== Assignment ==
Produce an exact copy of the first line of the data below and each line after it, please, up to and including the one with "the map. -/".

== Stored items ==
-- ==== Sys2Proof/Laws/PerInstr.lean ====
section
/-! SUPPORT. Laws/PerInstr.lean: of every instruction with an encoding, the word's head fields are those of its form, guard and sense,
and its opcode is one of the map's (R98, R99, R111). An event has no encoding. -/

namespace Sys2Proof.Laws.Heads

open Sys2Proof

/-- The head fields of a word: form, predicate, sense set, and an opcode of the map. -/
def HeadIs (h : Hd) (r : Raw) : Prop :=
  r.form = formVal h.form ∧ r.pred = prIdx h.pred ∧ r.sense = senseVal h.sense ∧ ∃ o : Opc, r.op = o.value

@[simp] theorem headIs_rHd (h : Hd) (o : Opc) : HeadIs h (rHd h o) := ⟨rfl, rfl, rfl, o, rfl⟩
@[simp] theorem headIs_setD (h : Hd) (r : Raw) (d : Dst) : HeadIs h (r.setD d) ↔ HeadIs h r := Iff.rfl
@[simp] theorem headIs_setGD (h : Hd) (r : Raw) (n : Nat) : HeadIs h (r.setGD n) ↔ HeadIs h r := Iff.rfl
@[simp] theorem headIs_setPD (h : Hd) (r : Raw) (n : Nat) : HeadIs h (r.setPD n) ↔ HeadIs h r := Iff.rfl
@[simp] theorem headIs_setA (h : Hd) (r : Raw) (s : Src) : HeadIs h (r.setA s) ↔ HeadIs h r := Iff.rfl
@[simp] theorem headIs_setB (h : Hd) (r : Raw) (s : Src) : HeadIs h (r.setB s) ↔ HeadIs h r := Iff.rfl
@[simp] theorem headIs_setC (h : Hd) (r : Raw) (s : Src) : HeadIs h (r.setC s) ↔ HeadIs h r := Iff.rfl
@[simp] theorem headIs_setPA (h : Hd) (r : Raw) (s : PSrc) : HeadIs h (r.setPA s) ↔ HeadIs h r := Iff.rfl
@[simp] theorem headIs_setPB (h : Hd) (r : Raw) (s : PSrc) : HeadIs h (r.setPB s) ↔ HeadIs h r := Iff.rfl
@[simp] theorem headIs_setM (h : Hd) (r : Raw) (l : List (Nat × Int)) : HeadIs h (r.setM l) ↔ HeadIs h r := Iff.rfl
@[simp] theorem headIs_setI (h : Hd) (r : Raw) (i : Int) : HeadIs h (r.setI i) ↔ HeadIs h r := Iff.rfl
@[simp] theorem headIs_setMC (h : Hd) (r : Raw) (a b c d e : Int) : HeadIs h (r.setMC a b c d e) ↔ HeadIs h r := Iff.rfl
@[simp] theorem headIs_setMM (h : Hd) (r : Raw) (a b c d e : Int) : HeadIs h (r.setMM a b c d e) ↔ HeadIs h r := Iff.rfl
@[simp] theorem headIs_setTop (h : Hd) (r : Raw) (t : Int) : HeadIs h (r.setTop t) ↔ HeadIs h r := Iff.rfl
@[simp] theorem headIs_setAddr (h : Hd) (r : Raw) (a : Addr) : HeadIs h (r.setAddr a) ↔ HeadIs h r := Iff.rfl
@[simp] theorem headIs_setRc (h : Hd) (r : Raw) (n : Option Nat) : HeadIs h (r.setRc n) ↔ HeadIs h r := by cases n <;> exact Iff.rfl
@[simp] theorem headIs_setBI (h : Hd) (r : Raw) (s : SrcImm) : HeadIs h (r.setBI s) ↔ HeadIs h r := by cases s <;> exact Iff.rfl
@[simp] theorem headIs_setLong (h : Hd) (r : Raw) (v : Int) : HeadIs h (setLong r v) ↔ HeadIs h r := Iff.rfl
@[simp] theorem headIs_encTarget (h : Hd) (r : Raw) (t : Target) : HeadIs h (encTarget r t) ↔ HeadIs h r := by cases t <;> exact Iff.rfl
@[simp] theorem headIs_encHItem (h : Hd) (r : Raw) (t : HItem) : HeadIs h (encHItem r t) ↔ HeadIs h r := by cases t <;> exact Iff.rfl
@[simp] theorem headIs_encI (h : Hd) (o : Opc) (ty : ITy) (a b c d : Int) (e : Dst) (f : Src) : HeadIs h (encI h o ty a b c d e f) :=
  ⟨rfl, rfl, rfl, o, rfl⟩
@[simp] theorem headIs_encF (h : Hd) (o : Opc) (ty : FTy) (a b c d : Int) (e : Dst) (f : Src) : HeadIs h (encF h o ty a b c d e f) :=
  ⟨rfl, rfl, rfl, o, rfl⟩
@[simp] theorem headIs_encVRed (o : Opc) (x : VRed) : HeadIs x.hd (encVRed o x) := ⟨rfl, rfl, rfl, o, rfl⟩
@[simp] theorem headIs_encNear (o : Opc) (x : Near) : HeadIs x.hd (encNear o x) := ⟨rfl, rfl, rfl, o, rfl⟩
@[simp] theorem headIs_encDbg (h : Hd) (o : Opc) (d b : Nat) : HeadIs h (encDbg h o d b) := ⟨rfl, rfl, rfl, o, rfl⟩
@[simp] theorem headIs_encBar (h : Hd) (v q n : Int) : HeadIs h (encBar h v q n) := ⟨rfl, rfl, rfl, .bar, rfl⟩
@[simp] theorem headIs_encSn (h : Hd) (v op k : Int) : HeadIs h (encSn h v op k) := ⟨rfl, rfl, rfl, .sn, rfl⟩
@[simp] theorem headIs_encTb (h : Hd) (v : Int) (a b : Nat) (e : Int) : HeadIs h (encTb h v a b e) := ⟨rfl, rfl, rfl, .tb, rfl⟩

/-- The word's head fields are those of the instruction. -/
def Statement (i : Instr) : Prop := ∀ r h, encRaw i = some r → i.hd? = some h → HeadIs h r

theorem of_eq {i : Instr} (r0 : Raw) (h0 : Hd) (e : encRaw i = some r0) (hh : i.hd? = some h0) (k : HeadIs h0 r0) : Statement i := by
  intro r h h1 h2
  rw [e] at h1; rw [hh] at h2
  cases h1; cases h2; exact k

theorem of_none {i : Instr} (e : encRaw i = none) : Statement i := by
  intro r h h1
  rw [e] at h1; cases h1
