-- ==== Sys2Proof/Machine/Assembler.lean ====
section
/-! DEFINITION. Machine/Assembler.lean: the assembler: sections, directives, kernels, relocations and the checks of R137 (R133 to
R137, R441, R447), and the Ranaitas object that it writes (R316 to R320). -/

namespace Sys2Proof.Machine

open Sys2Proof Sys2Proof.Tern

/-! ### What a source file holds -/

/-- A unit of a data section: its offset, its trytes, the address of its statement and its value. -/
structure DataUnit where
  (off : Int) (size : Nat) (stmt : Int) (e : Expr)
  deriving DecidableEq, Repr

/-- A data section under assembly: its length, units and tags, newest first, and the greatest alignment asked for. -/
structure DataSec where
  (used : Bool) (len : Int) (units : List DataUnit) (tags : List (Int × Tag)) (align : Int)
  deriving DecidableEq, Repr

/-- A statement of .text: its word index, whether a chain cannot reach it (R137), the allotment in force and the mode of its kernel. -/
structure TextStmt where
  (at_ : Int) (fresh : Bool) (regs : Int) (handler : Bool) (s : Stmt)
  deriving DecidableEq, Repr

/-- A stash window's box as .window gives it (R133). -/
structure WindowBox where
  (k : Int) (sym : Expr) (rows lpr pitch : Int)
  deriving DecidableEq, Repr

/-- An open kernel: its name, whether no .variant precedes it, the selector's tokens, the entry, its resources and the allotment at its entry. -/
structure OpenKernel where
  (name : Name) (plain : Bool) (selector : List Int) (entry : Int) (warps scratch windows barriers macros channels cls : Int)
  (idempotent handler : Bool) (entryRegs : Int) (boxes : List WindowBox)
  deriving DecidableEq, Repr

/-- A kernel of the file: its name and its variants, oldest first. -/
structure FileKernel where
  (name : Name) (variants : List Variant)
  deriving DecidableEq, Repr

/-- The assembler between two lines. In a draft, the pass that finds where symbols lie, a directive's number that rests on a
symbol not yet known stands open; later holds the symbols as the pass before found them. -/
structure AsmState where
  (draft : Bool) (later : List (Name × Int × Int)) (sec : Option Int) (text : List TextStmt) (textLen : Int) (textUsed : Bool) (data const : DataSec) (syms : List (Name × Int × Int))
  (kernel : Option OpenKernel) (regs : Int) (fresh : Bool) (variant : Option (Name × List Int)) (kernels : List FileKernel)
  (boxes : List WindowBox)
  deriving DecidableEq, Repr

def DataSec.start : DataSec := ⟨false, 0, [], [], 81⟩
/-- No section is open before the first section directive; .regs is 9 outside kernels (R133). -/
def AsmState.start : AsmState := ⟨false, [], none, [], 0, false, .start, .start, [], none, 9, true, none, [], []⟩

/-- The section and offset of the next unit or word. -/
def AsmState.here (s : AsmState) : Option (Int × Int) := match s.sec with
  | some k => some (k, if k = 1 then s.textLen else if k = 0 then s.data.len else s.const.len)
  | none => none

/-- The data section that is open. -/
def AsmState.open_ (s : AsmState) : Option DataSec := match s.sec with
  | some k => if k = 0 then some s.data else if k = -1 then some s.const else none
  | none => none
/-- Put back a data section. -/
def AsmState.put (s : AsmState) (k : Int) (d : DataSec) : AsmState := if k = 0 then { s with data := d } else { s with const := d }
/-- Change the open data section; none in .text (R136). -/
def AsmState.modData (s : AsmState) (f : DataSec → DataSec) : Option AsmState := match s.sec, s.open_ with
  | some k, some d => some (s.put k (f d))
  | _, _ => none

/-- Define a symbol: once, and not with a register's name (R125, R137). A lone underscore, which R125's rule for identifiers admits, is no
symbol: it is write-back suppression (R127; DEDUCED, log entry 129). -/
def AsmState.define (s : AsmState) (n : Name) (k off : Int) : Option AsmState :=
  if n = ['_'] ∨ spellsReg n = true ∨ (s.syms.lookup n).isSome = true then none else some { s with syms := (n, k, off) :: s.syms }

/-! ### Directives (R133 to R136) -/

/-- A directive's number: over the symbols of the file, those that stand further on as the pass before placed them (R132). A draft takes
the given number for one that is not yet known. -/
def AsmState.numberOr (s : AsmState) (open_ : Int) (ts : List Tok) : Option Int := match exprOf ts with
  | some e => match evalExpr (s.syms ++ s.later) (s.here.getD (2, 0)) e with
    | some v => v.number
    | none => if s.draft then some open_ else none
  | none => none
def AsmState.number (s : AsmState) (ts : List Tok) : Option Int := s.numberOr 0 ts

/-- A number within bounds. -/
def AsmState.within (s : AsmState) (lo hi : Int) (ts : List Tok) : Option Int := match s.numberOr lo ts with
  | some v => if lo ≤ v ∧ v ≤ hi then some v else if s.draft then some lo else none
  | none => none

/-- The parts of a token list between its commas, outside parentheses. -/
def commaParts : Nat → List Tok → List Tok → List (List Tok)
  | _, [], acc => [acc.reverse]
  | 0, .mark ',' :: r, acc => acc.reverse :: commaParts 0 r []
  | d, .mark '(' :: r, acc => commaParts (d + 1) r (.mark '(' :: acc)
  | d, .mark ')' :: r, acc => commaParts (d - 1) r (.mark ')' :: acc)
  | d, c :: r, acc => commaParts d r (c :: acc)

def alignUp (v n : Int) : Int := if v % n = 0 then v else v + (n - v % n)

/-- Units of one width at the current address, of the statement at an address. -/
def emitUnits (size : Nat) (stmt : Int) : List (List Tok) → AsmState → Option AsmState
  | [], s => some s
  | ts :: r, s => match exprOf ts with
    | none => none
    | some e => match s.modData fun d => { d with used := true, len := d.len + size, units := ⟨d.len, size, stmt, e⟩ :: d.units } with
      | some s2 => emitUnits size stmt r s2
      | none => none

/-- Align the open data section. -/
def AsmState.alignData (s : AsmState) (n : Int) : Option AsmState :=
  s.modData fun d => { d with used := true, len := alignUp d.len n, align := max d.align n }

/-- Change the open kernel. -/
def AsmState.modKernel (s : AsmState) (f : OpenKernel → OpenKernel) : Option AsmState := s.kernel.map fun k => { s with kernel := some (f k) }

/-- .kernel: opens a kernel at the next code block (R133). -/
def openKernel (s : AsmState) (n : Name) : Option AsmState :=
  if s.sec ≠ some 1 ∨ s.kernel.isSome = true ∨ 75 < n.length then none
  else
    let e := alignUp s.textLen 27
    let (nm, sel) := s.variant.getD (n, [1 + pow3 24])
    some { s with
      textLen := e, textUsed := true, variant := none, regs := 9, fresh := true,
      kernel := some ⟨nm, s.variant.isNone, sel, e, 1, 0, 0, 0, 0, 0, 0, false, false, 9, []⟩ }

/-- Warps that a core holds at an allotment (R262). -/
def coreWarps (r : Int) : Int := 16 * min 9 (243 / r)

== Reply to the exercise ==
-- ==== Sys2Proof/Laws/PerInstr.lean ====
section
/-! SUPPORT. Laws/PerInstr.lean: of every instruction with an encoding, the word's head fields are those of its form, guard and sense,
and its opcode is one of the map's (R98, R99, R111). An event has no encoding. -/

namespace Sys2Proof.Laws.Heads

open Sys2Proof

/-- The head fields of a word: form, predicate, sense set, and an opcode of the map. -/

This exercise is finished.